DATASET CONTENT START
-- ==== Sys2Proof/Machine/Step.lean ====
section
/-! DEFINITION. One step of the device, and a state whose next step runs a given instruction word. -/

namespace Sys2Proof.Machine

/-- One step: the next move of the agenda or of the default schedule. -/
def step (s : State) : Host.Outcome State Fault Refusal :=
  let (m, t) := s.nextMove
  t.make m

/-- The state with an instruction word, numbered as the table numbers its bits, as the next instruction of the flight in progress, or
of a flight installed for it (log 7). -/
def State.withFetchWord (s : State) (nbits w : Nat) : State := s.withWord (BitVec.ofNat 64 (w % 2 ^ nbits))

end Sys2Proof.Machine
end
DATASET CONTENT END
*WHAT NEEDS TO BE DONE*
Whenever a line above has the word "instruction" in it, copy that line.

*REPLY TO THE EXERCISE*
/-! DEFINITION. One step of the device, and a state whose next step runs a given instruction word. -/
/-- The state with an instruction word, numbered as the table numbers its bits, as the next instruction of the flight in progress, or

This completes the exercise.